What to work on>
Reproduce each line from the first in the data through the line that contains "(State.above_writeBackL2 _ line)" exactly; give nothing else.
[Start of section]
theorem State.above_evictL2 (s : State) (line : ℕ) : s.above (s.evictL2 line) := by
  simp only [State.evictL2]
  split
  · exact State.above_trans (State.above_mergeL1 s line) (State.above_writeBackL2 _ line)
  · refine State.above_trans (State.above_mergeL1 s line) fun e he hl => ?_
    simp only [State.sendInvals_cache, updIf, List.mem_map] at he
    obtain ⟨x, hx, rfl⟩ := he
    split at hl
    next hp =>
      simp only [Bool.and_eq_true, beq_iff_eq] at hp
      exact absurd hp.1 hl
    next hp => rw [if_neg hp]; exact hx

theorem State.above_placeL2 (s : State) (line : ℕ) : s.above (s.placeL2 line).2 := by
  rw [State.placeL2]
  split
  · exact State.above_evictL2 _ _
  · exact State.above_refl s

theorem State.above_putL2 (s : State) (key : ℕ) (cells : List Host.Cell) : s.above (s.putL2 key cells) := by
  cases cells with
  | nil => exact State.above_refl s
  | cons c t => exact State.above_trans (State.above_placeL2 s (lineOf c.1)) (State.above_setLine rfl)

theorem State.above_touchL2 (s : State) (key line : ℕ) : s.above (s.touchL2 key line) := by
  rw [State.touchL2]
  split
  · next e he => exact State.above_setLine (State.cline_mem he).2.1
  · exact State.above_trans (State.above_placeL2 s line) (State.above_setLine rfl)

theorem State.above_placeL1 (s : State) (core line : ℕ) : s.above (s.placeL1 core line).2 := by
  have hd : ∀ l, s.above (s.dropLine (.l1 core) l) := fun l => State.above_of_subset fun _ he => List.mem_of_mem_filter he
  have go : ∀ l, s.above (s.loseL1 core l) := by
    intro l
    rw [State.loseL1]
    split
    · exact State.above_refl s
    · split
      · exact State.above_trans (hd l) (State.above_putL2 _ _ _)
      · exact hd l
  rw [State.placeL1]
  split
  · exact go _
  · exact State.above_refl s

/-- After it is cleaned a line is dirty in no L1. -/
theorem State.cleanL1_clean (s : State) (line : ℕ) : ∀ e ∈ (s.cleanL1 line).cache, isL1 e.lvl = true → e.line = line → e.dirty = false := by
  intro e he hi hl
  have := State.above_foldl (fun (s : State) (e : CLine) => State.above_putL2 s e.key e.data) _ _ e he (by rintro h; rw [h] at hi; cases hi)
  simp only [updIf, List.mem_map] at this
  obtain ⟨x, hx, rfl⟩ := this
  split
  · rfl
  · next hp =>
    rw [if_neg hp] at hi hl
    exact absurd (by simp [hi, hl]) hp

/-! ### Accesses to a line -/

theorem State.tidy_touchRdc {s : State} (die key line : ℕ) (h : s.tidy) : (s.touchRdc die key line).tidy := by
  have hr : ∀ u : State, u = (if (s.l1Dirty line).isSome then s.cleanL1 line else s) →
      u.tidy ∧ ∀ e ∈ u.cache, isL1 e.lvl = true → e.line = line → e.dirty = false := by
    rintro u rfl
    split
    · exact ⟨State.tidy_cleanL1 _ h, State.cleanL1_clean s line⟩
    · next hn =>
      refine ⟨h, fun e he hi hl => ?_⟩
      cases hd : e.dirty with
      | false => rfl
      | true => exact absurd (List.find?_isSome.2 ⟨e, he, by simp [hi, hl, hd]⟩) hn
  have put : ∀ (u : State) (w : ℕ), u.tidy → (∀ e ∈ u.cache, isL1 e.lvl = true → e.line = line → e.dirty = false) →
      (u.setLine ⟨.rdc die, line, key, w, false, []⟩).tidy := fun u w hu hc =>
    State.tidy_setLine hu ⟨rfl, by simp, fun _ _ => rfl⟩ fun x hx hl _ => ⟨CLine.fits_of_low rfl, fun c hxc hxd =>
      absurd hxd (by rw [hc x hx (by rw [hxc]; rfl) hl]; simp)⟩
  obtain ⟨h1, h2⟩ := hr _ rfl
  simp only [State.touchRdc]
  split
  · next e he => exact State.tidy_again h1 (State.cline_mem he).1
  · split
    · exact put _ _ (State.tidy_of_subset h1 fun _ he => List.mem_of_mem_filter he) fun e he => h2 e (List.mem_of_mem_filter he)
    · exact put _ _ h1 h2

theorem State.tidy_cleanL2 {s : State} (line : ℕ) (h : s.tidy) : (s.cleanL2 line).tidy := by
  rw [State.cleanL2]
  split
  · exact h
  · exact State.tidy_updIf h rfl fun e _ _ => ⟨rfl, rfl, rfl, fun hd => (by cases hd), rfl, by simp, fun _ _ => rfl⟩

theorem State.tidy_settle {s : State} (line key : ℕ) (h : s.tidy) : (s.settle line key).tidy := by
  have hr : State.tidy (if (s.cache.any fun e => e.lvl != .l2 && e.line == line && e.key != key) then s.recallL1 line else s) := by
    split
    · exact State.tidy_recallL1 _ h
    · exact h
  rw [State.settle]
  split
  · split
    · exact hr
    · exact State.tidy_writeBackL2 _ hr
  · exact hr

theorem State.tidy_fetchShared {s : State} (die key pa : ℕ) (h : s.tidy) : (s.fetchShared die key pa).tidy := by
  rw [State.fetchShared]
  split
  · split
    · exact State.tidy_touchL2 _ _ h
    · exact State.tidy_touchRdc _ _ _ (State.tidy_recordHolder _ _ (State.tidy_touchL2 _ _ h))
  · exact State.tidy_touchRdc _ _ _ h

theorem State.tidy_record {s : State} (core key pa : ℕ) (h : s.tidy) : (s.record core key pa).tidy := by
  have h1 := State.tidy_fetchShared (dieOfCore core) key pa h
  rw [State.record]
  split
  · exact State.tidy_touchL1 _ _ _ (State.tidy_recordHolder _ _ h1)
  · exact State.tidy_touchL1 _ _ _ h1

theorem State.tidy_recordCode {s : State} (core key pa : ℕ) (h : s.tidy) : (s.recordCode core key pa).tidy := by
  have h1 := State.tidy_fetchShared (dieOfCore core) key pa h
  rw [State.recordCode]
  split
  · exact State.tidy_touchL1i _ _ _ (State.tidy_recordHolder _ _ h1)
  · exact State.tidy_touchL1i _ _ _ h1

theorem State.tidy_takeLine {s : State} (key line : ℕ) (h : s.tidy) : (s.takeLine key line).tidy :=
  State.tidy_of_cache (State.tidy_recallL1 line (State.tidy_settle line key (State.tidy_of_cache (t := s.staleSide line) h rfl))) rfl

theorem State.tidy_homeWrite {s : State} (key : ℕ) (cells : List Host.Cell) (h : s.tidy) : (s.homeWrite key cells).tidy := by
  cases cells with
  | nil => exact h
  | cons c t =>
    obtain ⟨a, b⟩ := c
    have h1 := State.tidy_takeLine key (lineOf a) h
    simp only [State.homeWrite]
    split
    · exact State.tidy_putL2 _ _ h1
    · exact State.tidy_of_cache h1 (State.memWrite_cache ..)

theorem State.tidy_homeWriteBytes {s : State} (key pa : ℕ) (bytes : List Byte) (h : s.tidy) : (s.homeWriteBytes key pa bytes).tidy :=
  State.tidy_foldl (fun _ cs hs => State.tidy_homeWrite key cs hs) _ h

theorem State.tidy_rawPut {s : State} (cells : List Host.Cell) (h : s.tidy) : (s.rawPut cells).tidy := by
  cases cells with
  | nil => exact h
  | cons c t =>
    simp only [State.rawPut]
    split
    · exact State.tidy_homeWrite _ _ h
    · exact State.tidy_of_cache (State.tidy_recallL1 (lineOf c.1) (State.tidy_of_cache (t := s.staleSide (lineOf c.1)) h rfl)) rfl

theorem State.tidy_rawWrite {s : State} (pa : ℕ) (bytes : List Byte) (h : s.tidy) : (s.rawWrite pa bytes).tidy :=
  State.tidy_foldl (fun _ cs hs => State.tidy_rawPut cs hs) _ h

theorem State.tidy_discardLine {s : State} (line : ℕ) (h : s.tidy) : (s.discardLine line).tidy := by
  simp only [State.discardLine]
  split <;> exact State.tidy_of_subset h fun _ he => List.mem_of_mem_filter he

theorem State.tidy_loseRdc {s : State} (die line : ℕ) (h : s.tidy) : (s.loseRdc die line).tidy :=
  State.tidy_of_subset h fun _ he => List.mem_of_mem_filter he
[End of section]
Task solution>
theorem State.above_evictL2 (s : State) (line : ℕ) : s.above (s.evictL2 line) := by
  simp only [State.evictL2]
  split
  · exact State.above_trans (State.above_mergeL1 s line) (State.above_writeBackL2 _ line)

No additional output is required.